Steps from the Vilarinho das Furnas dam, Chamadouro Bar is where you go for a cold beer and petiscos after a day on the Gerês trails. Terrace seating, live music nights, and easy prices with zero pretension.

The bar you need after a day on the trails

Campo do Gerês runs on a simple rhythm. Mornings are for hiking. Afternoons are for staring at the impossibly blue water of the Vilarinho das Furnas dam. And evenings? Evenings are for a cold beer somewhere nobody's in a hurry. That's Chamadouro Bar.

It sits at Rua da Geira 311, just steps from the dam, in a spot that would be worth visiting even if the bar itself were unremarkable. Fortunately, it's not. Chamadouro is a relaxed, unpretentious bar with an outdoor terrace, petiscos to snack on, and regular live music nights that turn summer evenings in Campo do Gerês into something worth staying up for. Prices sit firmly in the € range, which in a tourist-heavy corner of Peneda-Gerês National Park, is genuinely welcome.

What you'll find

Don't come expecting craft cocktails or a sommelier. This is a mountain bar, and it knows its job. Beers, gins, sangria, and the kind of drinks you order when your legs are wrecked from climbing to the Pedra Bela viewpoint or walking through the Mata da Albergaria. The food is bar food, and that's fine. Sharing plates, small bites, the sort of thing you pick at while talking too loudly about the trail you just survived. If you want a full meal, look elsewhere. If you want a plate of tremoços, a board of regional cheese and cured meats, and a properly poured draught beer, sit down.
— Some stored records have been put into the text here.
/-- The format 4 instruction of a halfword, by its op field (R131). -/
def aluOf (w : Half) : Instr :=
  let rs := lowRegAt w 3
  let rd := lowRegAt w 0
  match (w.extractLsb' 6 4).toNat with
  | 0 => .tAnd rs rd
  | 1 => .tEor rs rd
  | 2 => .tLsl rs rd
  | 3 => .tLsr rs rd
  | 4 => .tAsr rs rd
  | 5 => .tAdc rs rd
  | 6 => .tSbc rs rd
  | 7 => .tRor rs rd
  | 8 => .tTst rs rd
  | 9 => .tNeg rs rd
  | 10 => .tCmp rs rd
  | 11 => .tCmn rs rd
  | 12 => .tOrr rs rd
  | 13 => .tMul rs rd
  | 14 => .tBic rs rd
  | _ => .tMvn rs rd

/-- The instruction of a 16-bit halfword. -/
def decodeThumb (w : Half) : Instr :=
  let r8 := lowRegAt w 8
  let r6 := lowRegAt w 6
  let r3 := lowRegAt w 3
  let r0 := lowRegAt w 0
  let imm5 := w.extractLsb' 6 5
  let imm3 := w.extractLsb' 6 3
  let imm8 := w.extractLsb' 0 8
  let imm11 := w.extractLsb' 0 11
  match thumbClass (thumbIndex w) with
  | .lslImm => .tLslImm imm5 r3 r0
  | .lsrImm => .tLsrImm imm5 r3 r0
  | .asrImm => .tAsrImm imm5 r3 r0
  | .addReg => .tAddReg r6 r3 r0
  | .subReg => .tSubReg r6 r3 r0
  | .addImm3 => .tAddImm3 imm3 r3 r0
  | .subImm3 => .tSubImm3 imm3 r3 r0
  | .movImm => .tMovImm r8 imm8
  | .cmpImm => .tCmpImm r8 imm8
  | .addImm8 => .tAddImm8 r8 imm8
  | .subImm8 => .tSubImm8 r8 imm8
  | .alu => aluOf w
  | .addHi => .tAddHi (hiRd w) (hiRs w)
  | .cmpHi => .tCmpHi (hiRd w) (hiRs w)
  | .movHi => .tMovHi (hiRd w) (hiRs w)
  | .bx => .tBx (hiRs w)
  | .reservedHiLoLo => .tReservedHiLoLo w
  | .reservedBxH1 => .tReservedBxH1 w
  | .ldrPc => .tLdrPc r8 imm8
  | .strReg => .tStrReg r6 r3 r0
  | .strbReg => .tStrbReg r6 r3 r0
  | .ldrReg => .tLdrReg r6 r3 r0
  | .ldrbReg => .tLdrbReg r6 r3 r0
  | .strhReg => .tStrhReg r6 r3 r0
  | .ldsbReg => .tLdsbReg r6 r3 r0
  | .ldrhReg => .tLdrhReg r6 r3 r0
  | .ldshReg => .tLdshReg r6 r3 r0
  | .strImm => .tStrImm imm5 r3 r0
  | .ldrImm => .tLdrImm imm5 r3 r0
  | .strbImm => .tStrbImm imm5 r3 r0
  | .ldrbImm => .tLdrbImm imm5 r3 r0
  | .strhImm => .tStrhImm imm5 r3 r0
  | .ldrhImm => .tLdrhImm imm5 r3 r0
  | .strSp => .tStrSp r8 imm8
  | .ldrSp => .tLdrSp r8 imm8
  | .addPc => .tAddPc r8 imm8
  | .addSp => .tAddSp r8 imm8
  | .spAdd => .tSpAdd (w.extractLsb' 0 7)
  | .spSub => .tSpSub (w.extractLsb' 0 7)
  | .push => .tPush (w.getLsbD 8) imm8
  | .pop => .tPop (w.getLsbD 8) imm8
  | .undefined => .tUndefined w
  | .stmia => .tStmia r8 imm8
  | .ldmia => .tLdmia r8 imm8
  | .bcond => .tBcond (Cond.ofBits (w.extractLsb' 8 4)) imm8
  | .reservedBcondAl => .tReservedBcondAl w
  | .swi => .tSwi imm8
  | .b => .tB imm11
  | .blFirst => .tBlFirst imm11
  | .blSecond => .tBlSecond imm11

/-! ## Bytes -/

/-- Why bytes do not decode: fewer bytes than one instruction of the set has. No word is refused: every index of
both tables is bound (R114), the reserved ones to constructors of their own. -/
inductive DecodeError
  | truncated
  deriving DecidableEq, Repr

/-- One instruction from the front of a list of bytes, and the bytes after it; `CPSR.T` alone gives the length
(R110), and bit 0 is bit 0 of the first byte (R111). -/
def decodeBytes (thumb : Bool) : List Byte → Except DecodeError (Instr × List Byte)
  | b0 :: b1 :: rest =>
    if thumb then .ok (decodeThumb (b1 ++ b0), rest)
    else
      match rest with
      | b2 :: b3 :: rest' => .ok (decodeArm (b3 ++ b2 ++ b1 ++ b0), rest')
      | _ => .error .truncated
  | _ => .error .truncated

/-- The instruction of a numbered table word: 32 bits in the 32-bit set, 16 bits in the 16-bit set (R148), laid out
low byte first. -/
def decodeTableWord (nbits w : Nat) : Option Instr :=
  let byte (k : Nat) : Byte := BitVec.ofNat 8 (w >>> (8 * k))
  if nbits = 32 then
    match decodeBytes false [byte 0, byte 1, byte 2, byte 3] with
    | .ok (i, _) => some i
    | .error _ => none
  else if nbits = 16 then
    match decodeBytes true [byte 0, byte 1] with
    | .ok (i, _) => some i
    | .error _ => none
  else none

/-! ## The encoder -/

/-- An encoded instruction: a word of the 32-bit set or a halfword of the 16-bit set. -/
inductive Code
  | arm (w : Word)
  | thumb (w : Half)
  deriving DecidableEq, Repr

/-- What a code means in its set. -/
def Code.decode : Code → Instr
  | .arm w => decodeArm w
  | .thumb w => decodeThumb w

/-- One bit. -/
def bit1 (b : Bool) : BitVec 1 := BitVec.ofBool b

/-- A data-processing word (R122). -/
def encodeDp (c : Cond) (op : BitVec 4) (sf : Bool) (rn rd : Reg) : Operand2 → Code
  | .imm rot imm =>
    .arm (c.bits ++ 0b00#2 ++ 1#1 ++ op ++ bit1 sf ++ Reg.bits rn ++ Reg.bits rd ++ rot ++ imm)
  | .shiftImm amt ty rm =>
    .arm (c.bits ++ 0b00#2 ++ 0#1 ++ op ++ bit1 sf ++ Reg.bits rn ++ Reg.bits rd ++ amt ++ ty.bits ++ 0#1
      ++ Reg.bits rm)
  | .shiftReg rs ty rm =>
    .arm (c.bits ++ 0b00#2 ++ 0#1 ++ op ++ bit1 sf ++ Reg.bits rn ++ Reg.bits rd ++ Reg.bits rs ++ 0#1 ++ ty.bits
      ++ 1#1 ++ Reg.bits rm)

/-- A multiply word (R124): `a` is the A bit, `hd` bits 19:16, `ld` bits 15:12. -/
def encodeMul (c : Cond) (op : BitVec 5) (signed a sf : Bool) (hd ld rs rm : Reg) : Code :=
  .arm (c.bits ++ op ++ bit1 signed ++ bit1 a ++ bit1 sf ++ Reg.bits hd ++ Reg.bits ld ++ Reg.bits rs ++ 0b1001#4
    ++ Reg.bits rm)

/-- The P bit of an index mode (44 R310). -/
def Index.p : Index → Bool
  | .offset => true | .pre => true | .post => false

/-- The W bit of an index mode (44 R310). -/
def Index.w : Index → Bool
  | .offset => false | .pre => true | .post => false

/-- A word or byte transfer (R127): `p`, `up`, `b`, `w`, `l` are the bits P, U, B, W, L. -/
def encodeLdst (c : Cond) (p up b w l : Bool) (rn rd : Reg) : Offset → Code
  | .imm imm =>
    .arm (c.bits ++ 0b01#2 ++ 0#1 ++ bit1 p ++ bit1 up ++ bit1 b ++ bit1 w ++ bit1 l ++ Reg.bits rn ++ Reg.bits rd
      ++ imm)
  | .reg amt ty rm =>
    .arm (c.bits ++ 0b01#2 ++ 1#1 ++ bit1 p ++ bit1 up ++ bit1 b ++ bit1 w ++ bit1 l ++ Reg.bits rn ++ Reg.bits rd
      ++ amt ++ ty.bits ++ 0#1 ++ Reg.bits rm)

/-- A halfword or signed transfer (R126): `sh` is bits 6:5. -/
def encodeHalf (c : Cond) (ix : Index) (up l : Bool) (sh : BitVec 2) (rn rd : Reg) : HalfOffset → Code
  | .imm imm =>
    .arm (c.bits ++ 0b000#3 ++ bit1 ix.p ++ bit1 up ++ 1#1 ++ bit1 ix.w ++ bit1 l ++ Reg.bits rn ++ Reg.bits rd
      ++ imm.extractLsb' 4 4 ++ 1#1 ++ sh ++ 1#1 ++ imm.extractLsb' 0 4)
  | .reg rm =>
    .arm (c.bits ++ 0b000#3 ++ bit1 ix.p ++ bit1 up ++ 0#1 ++ bit1 ix.w ++ bit1 l ++ Reg.bits rn ++ Reg.bits rd
      ++ 0b0000#4 ++ 1#1 ++ sh ++ 1#1 ++ Reg.bits rm)

/-- The P and U bits of a block mode (45 R350). -/
def BlockMode.bits : BlockMode → BitVec 2
  | .da => 0b00#2 | .ia => 0b01#2 | .db => 0b10#2 | .ib => 0b11#2

/-- A block transfer (R128). -/
def encodeBlock (c : Cond) (m : BlockMode) (sb wb l : Bool) (rn : Reg) (list : BitVec 16) : Code :=
  .arm (c.bits ++ 0b100#3 ++ m.bits ++ bit1 sb ++ bit1 wb ++ bit1 l ++ Reg.bits rn ++ list)

/-- A word given by its condition and bits 27:0. -/
def encodeRaw (c : Cond) (raw : BitVec 28) : Code := .arm (c.bits ++ raw)

/-- A format 4 halfword (R132). -/
def encodeAlu (op : BitVec 4) (rs rd : LowReg) : Code :=
  .thumb (0b010000#6 ++ op ++ LowReg.bits rs ++ LowReg.bits rd)

/-- A format 5 halfword (R132). -/
def encodeHi (op : BitVec 2) (rd rs : Reg) : Code :=
  .thumb (0b010001#6 ++ op ++ (Reg.bits rd).extractLsb' 3 1 ++ (Reg.bits rs).extractLsb' 3 1
    ++ (Reg.bits rs).extractLsb' 0 3 ++ (Reg.bits rd).extractLsb' 0 3)

/-- A halfword of three register fields or an immediate and two (formats 1, 2, 7 to 10). -/
def encodeThree (op : BitVec 7) (a b d : BitVec 3) : Code := .thumb (op ++ a ++ b ++ d)

/-- A halfword with a 5-bit immediate and two registers (formats 1, 9, 10). -/
def encodeImm5 (op : BitVec 5) (imm : BitVec 5) (b d : LowReg) : Code :=
  .thumb (op ++ imm ++ LowReg.bits b ++ LowReg.bits d)

/-- A halfword with a register in bits 10:8 and an 8-bit field (formats 3, 6, 11, 12, 15). -/
def encodeImm8 (op : BitVec 5) (rd : LowReg) (imm : BitVec 8) : Code := .thumb (op ++ LowReg.bits rd ++ imm)
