/-- N and Z from a result, C from the shifter, V as before (41 R208). -/
def logicalResult (s : State) (op2 : Operand2) (r : Word) : AluResult where
  value := r
  flags := { n := r.getLsbD 31, z := decide (r = 0), c := (operand2 s op2).2, v := s.flags.v }

/-- The logical class: AND, EOR, ORR, BIC, MOV, MVN (41 R208). -/
def logicalOps : List DataOp :=
  [{ instr := .and, result := fun s rn op2 => logicalResult s op2 (readRn s op2 rn &&& (operand2 s op2).1) },
   { instr := .eor, result := fun s rn op2 => logicalResult s op2 (readRn s op2 rn ^^^ (operand2 s op2).1) },
   { instr := .orr, result := fun s rn op2 => logicalResult s op2 (readRn s op2 rn ||| (operand2 s op2).1) },
   { instr := .bic, result := fun s rn op2 => logicalResult s op2 (readRn s op2 rn &&& ~~~(operand2 s op2).1) },
   { instr := fun c sf _ rd op2 => .mov c sf rd op2, result := fun s _ op2 => logicalResult s op2 (operand2 s op2).1 },
   { instr := fun c sf _ rd op2 => .mvn c sf rd op2,
      result := fun s _ op2 => logicalResult s op2 (~~~(operand2 s op2).1) }]

/-- The bus calls of a data-processing instruction: one internal cycle where the shift amount is a register
(42 R243). -/
def op2Calls (op2 : Operand2) : List BusCall := if op2ByReg op2 then [.idle] else []

/-- The kind of the next opcode fetch after it (42 R243). -/
def op2Kind (s : State) (op2 : Operand2) : AccessKind := if op2ByReg op2 then .n else s.fetchKind

/-- N and Z from a result, C and V as before: the logical flags of the 16-bit set (47 R434). -/
def thumbLogicalFlags (s : State) (r : Word) : Flags :=
  { n := r.getLsbD 31, z := decide (r = 0), c := s.flags.c, v := s.flags.v }

/-- N and Z from a result, C from the shifter, V as before (47 R434). -/
def thumbShiftFlags (s : State) (r : Word × Bool) : Flags :=
  { n := r.1.getLsbD 31, z := decide (r.1 = 0), c := r.2, v := s.flags.v }

/-- An instruction of the 16-bit set wrote `v` to `rd` and the flags, and did nothing else but `next`. -/
structure ThumbResult (s t : State) (rd : LowReg) (v : Word) (f : Flags) : Prop where
  value : t.get (low rd) = v
  retires : Retires true { dst := [low rd], flags := f, kind := s.fetchKind } s t
  memory : KeepsMemory s t

/-- The same for a shift by a register: one internal cycle, the next fetch nonsequential (47 R435). -/
structure ThumbShift (s t : State) (rd : LowReg) (r : Word × Bool) : Prop where
  value : t.get (low rd) = r.1
  retires : Retires true { dst := [low rd], flags := thumbShiftFlags s r, kind := .n, calls := [.idle] } s t
  memory : KeepsMemory s t

/-! ## Status-register writes -/

/-- A register or immediate MSR (`p` = true: of SPSR) that gets as far as 43 R284 with this operand (R281, R282). -/
inductive MsrForm (s : State) (p : Bool) (mask : BitVec 4) : Instr → Word → Prop
  | reg (c : Cond) (rm : Reg) (passes : s.passes c = true) (touch : s.MayTouch [rm]) (notPc : rm ≠ regPc) :
      MsrForm s p mask (.msrReg c p mask rm) (s.get rm)
  | imm (c : Cond) (rot : BitVec 4) (imm : BitVec 8) (passes : s.passes c = true) :
      MsrForm s p mask (.msrImm c p mask rot imm) ((imm.setWidth 32).rotateRight (2 * rot.toNat))

/-- Bit `k` is among those the field mask names, less what User mode may not write of CPSR (43 R284). -/
def msrWrites (s : State) (p : Bool) (mask : BitVec 4) (k : Nat) : Bool :=
  mask.getLsbD (k / 8) && (p || decide (24 ≤ k) || decide (s.mode ≠ .usr))

/-- The write stores a 1 in no reserved bit (43 R284, D24). -/
def msrKeepsReserved (s : State) (p : Bool) (mask : BitVec 4) (op : Word) : Prop :=
  ∀ k : Nat, 8 ≤ k → k < 28 → msrWrites s p mask k = true → op.getLsbD k = false

/-! ## Single transfers -/

/-- The base register where it is written back (44 R310). -/
def backDst (ix : Index) (rn : Reg) : List Reg := if writesBack ix then [rn] else []

/-- The base register, where it is written back, holds the indexed address (44 R310). -/
def WroteBack (ix : Index) (up : Bool) (rn : Reg) (off : Word) (s t : State) : Prop :=
  writesBack ix = true → t.get rn = indexedAddr s up rn off

/-- A load of the 32-bit set put `v` in `rd`: one read at the address of 44 R310, one internal cycle (44 R312, R317). -/
structure Loaded (ix : Index) (up : Bool) (rn rd : Reg) (off : Word) (size : Size) (v : Word) (s t : State) : Prop where
  value : t.get rd = v
  back : WroteBack ix up rn off s t
  retires : Retires false
    { dst := rd :: backDst ix rn, flags := s.flags, kind := .n,
      calls := [.read size (transferAddr s ix up rn off) (dataAcc .n), .idle] } s t
  memory : KeepsMemory s t

/-- A store of the 32-bit set stored `v` at the address of 44 R310 (44 R314, R317). -/
structure Stored (ix : Index) (up : Bool) (rn : Reg) (off : Word) (size : Size) (v : Word) (s t : State) : Prop where
  memory : StoredAt size (transferAddr s ix up rn off) v s t
  back : WroteBack ix up rn off s t
  retires : Retires false
    { dst := backDst ix rn, flags := s.flags, kind := .n,
      calls := [.write size (transferAddr s ix up rn off) (busValue size v) (dataAcc .n)] } s t

/-- The operands of a single transfer that 44 R310 does not refuse. -/
def TransferAllowed (ix : Index) (rn rd : Reg) (offPc : Bool) : Prop :=
  (writesBack ix = true → rn ≠ regPc ∧ rn ≠ rd) ∧ offPc = false

/-- A load of the 16-bit set put `v` in `rd` (48 R471). -/
structure ThumbLoaded (rd : LowReg) (size : Size) (a v : Word) (s t : State) : Prop where
  value : t.get (low rd) = v
  retires : Retires true
    { dst := [low rd], flags := s.flags, kind := .n,
      calls := [.read size a (dataAcc .n), .idle] } s t
  memory : KeepsMemory s t

/-- A store of the 16-bit set stored register `rd` at `a` (48 R471). -/
structure ThumbStored (rd : LowReg) (size : Size) (a : Word) (s t : State) : Prop where
  memory : StoredAt size a (s.get (low rd)) s t
  retires : Retires true
    { flags := s.flags, kind := .n,
      calls := [.write size a (busValue size (s.get (low rd))) (dataAcc .n)] } s t

/-! ## Block transfers -/

/-- The address of the k-th register of a block transfer, ascending (45 R350). -/
def wordAddr (start : Word) (k : Nat) : Word := start + BitVec.ofNat 32 (4 * k)

/-- The reads of a block load: the first nonsequential, every later one sequential (45 R350). -/
def readCalls (start : Word) (n : Nat) : List BusCall :=
  (List.range n).map fun k => .read .word (wordAddr start k) (dataAcc (if k = 0 then .n else .s))

/-- The writes of a block store (45 R350); `v` gives the value of the k-th. -/
def writeCalls (start : Word) (n : Nat) (v : Nat → Word) : List BusCall :=
  (List.range n).map fun k => .write .word (wordAddr start k) (v k) (dataAcc (if k = 0 then .n else .s))

/-- The bytes of a block store: each byte of the `n` words from the aligned start holds its byte of the k-th value, and
every other byte of memory reads as before, where no one else changes memory inside the calls (45 R350, 20 R79, R81). -/
def StoredBlock (start : Word) (n : Nat) (v : Nat → Word) (s t : State) : Prop :=
  s.world.noPokes = true → ∀ b : Word, Memory.readByte t.world.mem b =
    if (b - Memory.alignWord start).toNat < 4 * n then
      (v ((b - Memory.alignWord start).toNat / 4)).extractLsb' (8 * ((b - Memory.alignWord start).toNat % 4)) 8
    else Memory.readByte s.world.mem b

/-- The k-th register of an ascending list. -/
def nthReg (regs : List Reg) (k : Nat) : Reg := regs.getD k 0

/-- The value a block store stores for the k-th register: r15 stores A + 12, the stored r15 plus 4 (45 R352). -/
def blockValue (s : State) (regs : List Reg) (k : Nat) : Word :=
  if nthReg regs k = regPc then s.get regPc + 4 else s.get (nthReg regs k)

/-- The word that the k-th access of a block load returns (45 R350, R351): at its address, as that access finds memory. -/
def blockWord (s : State) (start : Word) (k : Nat) : Word :=
  Memory.read (s.memAfter (readCalls start k)) .word (wordAddr start k)

/-- Every loaded register of the list but r15 holds the word its access returned (45 R350, R351). -/
def LoadedBlock (start : Word) (regs : List Reg) (s t : State) : Prop :=
  ∀ k : Nat, k < regs.length → nthReg regs k ≠ regPc → t.get (nthReg regs k) = blockWord s start k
The terrace is the real draw. In warm months, you sit outside and the whole thing clicks: the mountain air, the sound of water in the distance, that particular end-of-day feeling when your body is tired but your mood is excellent. On live music nights, the energy shifts up a gear. Check the Chamadouro Instagram for upcoming dates, as the schedule changes.

Getting there and when to go

Campo do Gerês is the most accessible gateway to the national park from the south. Drive the N304 from Braga (around 45 minutes) or from Terras de Bouro. The bar is on the main road through the village, easy to find. Parking gets tight on summer weekends, especially August, when half of Portugal decides to visit Gerês simultaneously. If you're planning day trips around the region, arrive early.

We don't have confirmed opening hours, and they likely change between seasons. In winter, expect shorter hours or occasional closures. In summer, expect long nights. Check directly before making the trip, especially outside peak season.

Practical tips

  • Bring cash. Small bars in rural Gerês don't always take cards, and you don't want to find out the hard way.
  • If you're going on a live music night, the terrace fills up quickly. Get there early.
  • No dress code. Hiking shorts and trail boots are standard uniform. Nobody cares.
  • Pair an evening at Chamadouro with a morning spent checking out the best cafés in Gerês for a full day of drinking well at altitude.

The verdict

Chamadouro Bar doesn't try to be anything it's not. It's a well-located bar with fair prices, a terrace you won't want to leave, and music nights that give your Gerês stay a second act. For anyone who spends the day in the national park and wants somewhere to wind down without ceremony, this is it. It's not fancy. It doesn't need to be. After a real day in the mountains, the best bar is the one with a free chair and a cold beer. Chamadouro has both.